- How to complete this task
Search the listing for the string "recFlags" and copy every line that contains it.

···

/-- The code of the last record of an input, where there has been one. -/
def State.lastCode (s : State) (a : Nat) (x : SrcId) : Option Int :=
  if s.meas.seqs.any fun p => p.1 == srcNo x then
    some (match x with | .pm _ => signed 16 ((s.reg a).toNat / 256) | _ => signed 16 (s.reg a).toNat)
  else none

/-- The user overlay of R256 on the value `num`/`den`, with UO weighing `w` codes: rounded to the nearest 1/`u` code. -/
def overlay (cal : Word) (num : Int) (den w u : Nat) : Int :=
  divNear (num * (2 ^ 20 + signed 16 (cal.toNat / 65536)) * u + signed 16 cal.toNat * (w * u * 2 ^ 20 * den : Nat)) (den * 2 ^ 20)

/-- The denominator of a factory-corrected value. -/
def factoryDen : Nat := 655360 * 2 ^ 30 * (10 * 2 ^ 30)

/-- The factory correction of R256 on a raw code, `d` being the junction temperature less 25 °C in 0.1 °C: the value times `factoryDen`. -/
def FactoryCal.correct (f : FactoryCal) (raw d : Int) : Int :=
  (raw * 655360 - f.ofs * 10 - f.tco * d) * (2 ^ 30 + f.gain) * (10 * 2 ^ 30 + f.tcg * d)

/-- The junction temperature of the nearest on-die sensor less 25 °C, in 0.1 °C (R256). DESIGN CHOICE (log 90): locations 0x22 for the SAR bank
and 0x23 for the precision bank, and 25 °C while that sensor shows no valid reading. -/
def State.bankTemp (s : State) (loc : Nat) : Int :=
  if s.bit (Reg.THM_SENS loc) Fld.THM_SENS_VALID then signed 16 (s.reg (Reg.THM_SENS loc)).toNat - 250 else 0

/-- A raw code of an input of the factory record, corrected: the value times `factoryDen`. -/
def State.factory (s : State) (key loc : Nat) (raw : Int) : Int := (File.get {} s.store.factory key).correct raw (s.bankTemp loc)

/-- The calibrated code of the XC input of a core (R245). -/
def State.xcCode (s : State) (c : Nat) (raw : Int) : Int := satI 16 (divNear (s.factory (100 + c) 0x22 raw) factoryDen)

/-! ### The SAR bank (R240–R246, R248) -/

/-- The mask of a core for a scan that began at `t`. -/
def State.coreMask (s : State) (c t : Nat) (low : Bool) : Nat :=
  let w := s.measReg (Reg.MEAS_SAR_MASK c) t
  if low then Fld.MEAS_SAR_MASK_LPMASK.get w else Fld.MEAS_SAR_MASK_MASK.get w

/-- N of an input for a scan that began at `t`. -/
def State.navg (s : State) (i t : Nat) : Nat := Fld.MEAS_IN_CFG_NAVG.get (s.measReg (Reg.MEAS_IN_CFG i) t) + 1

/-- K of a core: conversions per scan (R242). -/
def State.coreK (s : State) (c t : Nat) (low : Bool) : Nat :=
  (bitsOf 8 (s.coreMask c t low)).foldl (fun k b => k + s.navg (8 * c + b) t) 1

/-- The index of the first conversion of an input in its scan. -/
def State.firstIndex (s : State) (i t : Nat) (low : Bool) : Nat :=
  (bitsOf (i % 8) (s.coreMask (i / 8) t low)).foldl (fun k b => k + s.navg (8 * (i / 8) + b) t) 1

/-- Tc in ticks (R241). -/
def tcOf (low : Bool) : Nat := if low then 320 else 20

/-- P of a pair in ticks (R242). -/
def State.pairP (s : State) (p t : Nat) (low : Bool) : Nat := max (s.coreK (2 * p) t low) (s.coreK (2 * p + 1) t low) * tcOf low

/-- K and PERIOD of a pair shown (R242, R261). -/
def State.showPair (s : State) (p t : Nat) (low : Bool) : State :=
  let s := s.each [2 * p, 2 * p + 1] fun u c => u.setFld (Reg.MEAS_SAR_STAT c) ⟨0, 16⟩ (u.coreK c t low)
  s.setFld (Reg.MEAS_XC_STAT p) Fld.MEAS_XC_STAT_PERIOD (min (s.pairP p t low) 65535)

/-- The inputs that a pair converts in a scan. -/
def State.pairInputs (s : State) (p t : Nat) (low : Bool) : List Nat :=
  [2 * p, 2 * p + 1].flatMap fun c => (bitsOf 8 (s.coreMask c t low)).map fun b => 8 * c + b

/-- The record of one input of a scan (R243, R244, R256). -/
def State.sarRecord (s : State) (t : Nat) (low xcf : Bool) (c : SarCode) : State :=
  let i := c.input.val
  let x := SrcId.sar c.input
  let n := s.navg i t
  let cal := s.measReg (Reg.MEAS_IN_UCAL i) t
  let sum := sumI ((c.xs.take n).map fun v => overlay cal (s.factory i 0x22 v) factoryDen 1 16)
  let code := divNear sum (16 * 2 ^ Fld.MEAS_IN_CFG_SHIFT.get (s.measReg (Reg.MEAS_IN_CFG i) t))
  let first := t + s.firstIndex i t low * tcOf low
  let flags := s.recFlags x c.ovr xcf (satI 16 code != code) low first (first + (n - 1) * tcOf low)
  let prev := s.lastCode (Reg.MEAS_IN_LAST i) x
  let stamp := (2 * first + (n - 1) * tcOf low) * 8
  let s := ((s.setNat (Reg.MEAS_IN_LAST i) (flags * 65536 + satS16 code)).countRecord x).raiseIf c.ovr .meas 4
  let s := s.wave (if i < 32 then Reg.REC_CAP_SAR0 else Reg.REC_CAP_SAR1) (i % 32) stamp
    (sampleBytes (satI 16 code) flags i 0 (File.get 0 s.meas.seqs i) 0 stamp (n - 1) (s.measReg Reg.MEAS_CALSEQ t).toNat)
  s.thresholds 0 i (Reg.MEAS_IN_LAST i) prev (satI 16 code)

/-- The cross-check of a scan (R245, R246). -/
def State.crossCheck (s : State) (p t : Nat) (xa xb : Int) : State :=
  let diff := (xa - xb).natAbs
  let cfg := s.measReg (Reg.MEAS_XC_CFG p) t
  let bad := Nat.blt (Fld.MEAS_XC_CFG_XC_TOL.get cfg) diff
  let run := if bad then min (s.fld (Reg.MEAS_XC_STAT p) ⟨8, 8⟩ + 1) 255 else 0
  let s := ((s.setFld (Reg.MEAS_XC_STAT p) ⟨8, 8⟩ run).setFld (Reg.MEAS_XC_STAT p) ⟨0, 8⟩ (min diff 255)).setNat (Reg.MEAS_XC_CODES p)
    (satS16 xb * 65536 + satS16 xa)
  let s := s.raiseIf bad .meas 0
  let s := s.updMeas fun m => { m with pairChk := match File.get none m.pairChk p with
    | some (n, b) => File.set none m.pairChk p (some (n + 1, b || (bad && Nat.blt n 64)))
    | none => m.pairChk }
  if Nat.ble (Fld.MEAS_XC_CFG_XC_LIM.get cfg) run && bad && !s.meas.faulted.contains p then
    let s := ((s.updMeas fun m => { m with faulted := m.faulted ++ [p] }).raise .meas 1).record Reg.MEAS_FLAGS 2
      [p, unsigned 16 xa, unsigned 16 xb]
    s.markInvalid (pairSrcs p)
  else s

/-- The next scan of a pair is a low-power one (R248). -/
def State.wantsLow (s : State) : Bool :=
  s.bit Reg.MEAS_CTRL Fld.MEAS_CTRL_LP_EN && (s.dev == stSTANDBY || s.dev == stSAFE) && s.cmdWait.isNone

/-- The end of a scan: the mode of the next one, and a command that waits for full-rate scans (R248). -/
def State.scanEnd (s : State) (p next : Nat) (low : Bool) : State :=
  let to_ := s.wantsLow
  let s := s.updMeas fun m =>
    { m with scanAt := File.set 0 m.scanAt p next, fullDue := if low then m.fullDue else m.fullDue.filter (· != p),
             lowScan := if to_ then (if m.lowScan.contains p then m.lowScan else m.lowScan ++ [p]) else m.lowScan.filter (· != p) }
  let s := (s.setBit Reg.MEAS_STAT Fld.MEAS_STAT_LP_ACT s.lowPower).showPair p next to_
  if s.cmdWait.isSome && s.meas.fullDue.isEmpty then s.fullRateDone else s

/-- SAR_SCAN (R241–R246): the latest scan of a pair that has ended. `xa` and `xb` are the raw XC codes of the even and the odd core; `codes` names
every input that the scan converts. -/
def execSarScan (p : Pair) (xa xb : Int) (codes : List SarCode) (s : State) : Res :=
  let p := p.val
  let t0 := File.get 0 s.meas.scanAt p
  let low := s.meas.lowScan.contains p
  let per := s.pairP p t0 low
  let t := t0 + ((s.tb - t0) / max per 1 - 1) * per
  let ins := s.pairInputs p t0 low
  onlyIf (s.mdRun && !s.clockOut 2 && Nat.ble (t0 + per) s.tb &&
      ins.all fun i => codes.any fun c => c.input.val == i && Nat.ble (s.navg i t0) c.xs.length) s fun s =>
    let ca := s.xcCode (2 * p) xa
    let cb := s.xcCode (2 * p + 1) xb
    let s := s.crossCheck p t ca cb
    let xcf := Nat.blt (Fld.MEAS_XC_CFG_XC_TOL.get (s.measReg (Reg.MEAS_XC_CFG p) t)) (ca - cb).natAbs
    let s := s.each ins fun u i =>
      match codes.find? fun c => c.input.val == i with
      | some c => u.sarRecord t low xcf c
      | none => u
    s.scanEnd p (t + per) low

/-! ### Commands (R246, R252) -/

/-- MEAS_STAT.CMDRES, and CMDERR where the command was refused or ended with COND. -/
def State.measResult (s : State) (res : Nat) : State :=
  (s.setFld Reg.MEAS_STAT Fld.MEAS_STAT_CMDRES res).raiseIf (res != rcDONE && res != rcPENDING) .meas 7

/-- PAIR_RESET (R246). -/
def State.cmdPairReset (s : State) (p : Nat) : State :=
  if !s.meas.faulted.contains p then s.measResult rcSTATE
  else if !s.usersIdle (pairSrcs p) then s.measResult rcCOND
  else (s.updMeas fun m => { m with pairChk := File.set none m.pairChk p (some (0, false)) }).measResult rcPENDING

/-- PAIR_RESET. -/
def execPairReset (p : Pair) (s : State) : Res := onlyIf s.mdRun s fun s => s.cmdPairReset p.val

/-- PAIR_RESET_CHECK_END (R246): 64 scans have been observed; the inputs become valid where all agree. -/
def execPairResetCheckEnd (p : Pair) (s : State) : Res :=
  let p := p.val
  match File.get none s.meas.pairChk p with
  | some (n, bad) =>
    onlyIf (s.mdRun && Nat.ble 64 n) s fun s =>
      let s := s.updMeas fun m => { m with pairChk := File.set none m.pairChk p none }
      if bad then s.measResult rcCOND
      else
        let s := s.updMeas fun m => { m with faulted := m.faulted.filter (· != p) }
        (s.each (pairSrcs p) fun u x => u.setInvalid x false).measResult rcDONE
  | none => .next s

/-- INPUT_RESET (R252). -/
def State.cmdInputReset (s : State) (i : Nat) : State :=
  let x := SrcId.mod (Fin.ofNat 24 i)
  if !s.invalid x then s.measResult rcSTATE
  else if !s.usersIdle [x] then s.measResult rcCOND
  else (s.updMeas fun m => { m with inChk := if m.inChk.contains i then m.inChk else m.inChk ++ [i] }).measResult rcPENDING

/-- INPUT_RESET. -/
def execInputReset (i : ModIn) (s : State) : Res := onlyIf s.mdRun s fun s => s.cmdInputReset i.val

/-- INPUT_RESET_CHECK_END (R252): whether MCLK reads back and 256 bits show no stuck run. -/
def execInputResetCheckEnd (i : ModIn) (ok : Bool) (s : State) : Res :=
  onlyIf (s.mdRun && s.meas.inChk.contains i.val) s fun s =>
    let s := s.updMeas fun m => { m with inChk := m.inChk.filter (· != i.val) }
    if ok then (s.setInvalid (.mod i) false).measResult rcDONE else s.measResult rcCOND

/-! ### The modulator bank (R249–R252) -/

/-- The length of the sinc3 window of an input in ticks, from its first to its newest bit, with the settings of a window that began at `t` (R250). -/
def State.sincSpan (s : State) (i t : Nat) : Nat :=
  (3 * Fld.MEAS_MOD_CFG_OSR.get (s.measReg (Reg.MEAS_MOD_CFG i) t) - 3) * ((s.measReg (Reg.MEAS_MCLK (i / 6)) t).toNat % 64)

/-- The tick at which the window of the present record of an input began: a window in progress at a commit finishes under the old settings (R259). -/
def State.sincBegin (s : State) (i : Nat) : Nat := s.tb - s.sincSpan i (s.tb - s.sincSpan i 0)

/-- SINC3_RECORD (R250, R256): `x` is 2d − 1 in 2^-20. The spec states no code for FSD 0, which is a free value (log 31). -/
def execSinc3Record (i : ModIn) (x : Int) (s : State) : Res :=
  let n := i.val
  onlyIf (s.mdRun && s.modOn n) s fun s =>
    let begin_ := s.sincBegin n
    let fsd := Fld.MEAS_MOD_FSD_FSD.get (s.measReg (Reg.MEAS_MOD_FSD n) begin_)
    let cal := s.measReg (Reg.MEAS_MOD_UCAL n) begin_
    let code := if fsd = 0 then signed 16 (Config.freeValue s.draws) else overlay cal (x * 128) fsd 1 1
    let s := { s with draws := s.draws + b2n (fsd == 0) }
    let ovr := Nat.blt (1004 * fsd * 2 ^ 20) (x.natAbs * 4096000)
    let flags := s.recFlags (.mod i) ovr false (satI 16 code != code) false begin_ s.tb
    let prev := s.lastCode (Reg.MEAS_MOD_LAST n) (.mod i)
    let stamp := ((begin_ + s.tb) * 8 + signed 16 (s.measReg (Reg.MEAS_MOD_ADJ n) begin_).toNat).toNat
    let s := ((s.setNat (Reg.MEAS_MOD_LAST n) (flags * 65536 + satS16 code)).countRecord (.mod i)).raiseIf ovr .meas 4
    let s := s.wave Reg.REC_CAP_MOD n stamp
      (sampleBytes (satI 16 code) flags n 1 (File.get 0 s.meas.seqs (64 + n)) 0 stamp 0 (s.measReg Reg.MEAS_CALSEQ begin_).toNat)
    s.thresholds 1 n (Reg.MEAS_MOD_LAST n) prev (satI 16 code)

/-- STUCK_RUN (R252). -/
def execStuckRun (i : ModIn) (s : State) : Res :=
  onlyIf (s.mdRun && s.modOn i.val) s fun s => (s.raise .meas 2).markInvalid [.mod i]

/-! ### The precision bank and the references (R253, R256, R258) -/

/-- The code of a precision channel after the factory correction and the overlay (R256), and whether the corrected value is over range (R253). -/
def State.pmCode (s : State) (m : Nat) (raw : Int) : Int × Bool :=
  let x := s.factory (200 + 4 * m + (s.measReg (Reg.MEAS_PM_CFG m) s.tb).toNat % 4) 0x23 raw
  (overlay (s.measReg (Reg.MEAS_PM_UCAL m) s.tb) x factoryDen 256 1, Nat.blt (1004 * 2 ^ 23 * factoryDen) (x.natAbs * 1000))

···

- Written response
  let flags := s.recFlags x c.ovr xcf (satI 16 code != code) low first (first + (n - 1) * tcOf low)
    let flags := s.recFlags (.mod i) ovr false (satI 16 code != code) false begin_ s.tb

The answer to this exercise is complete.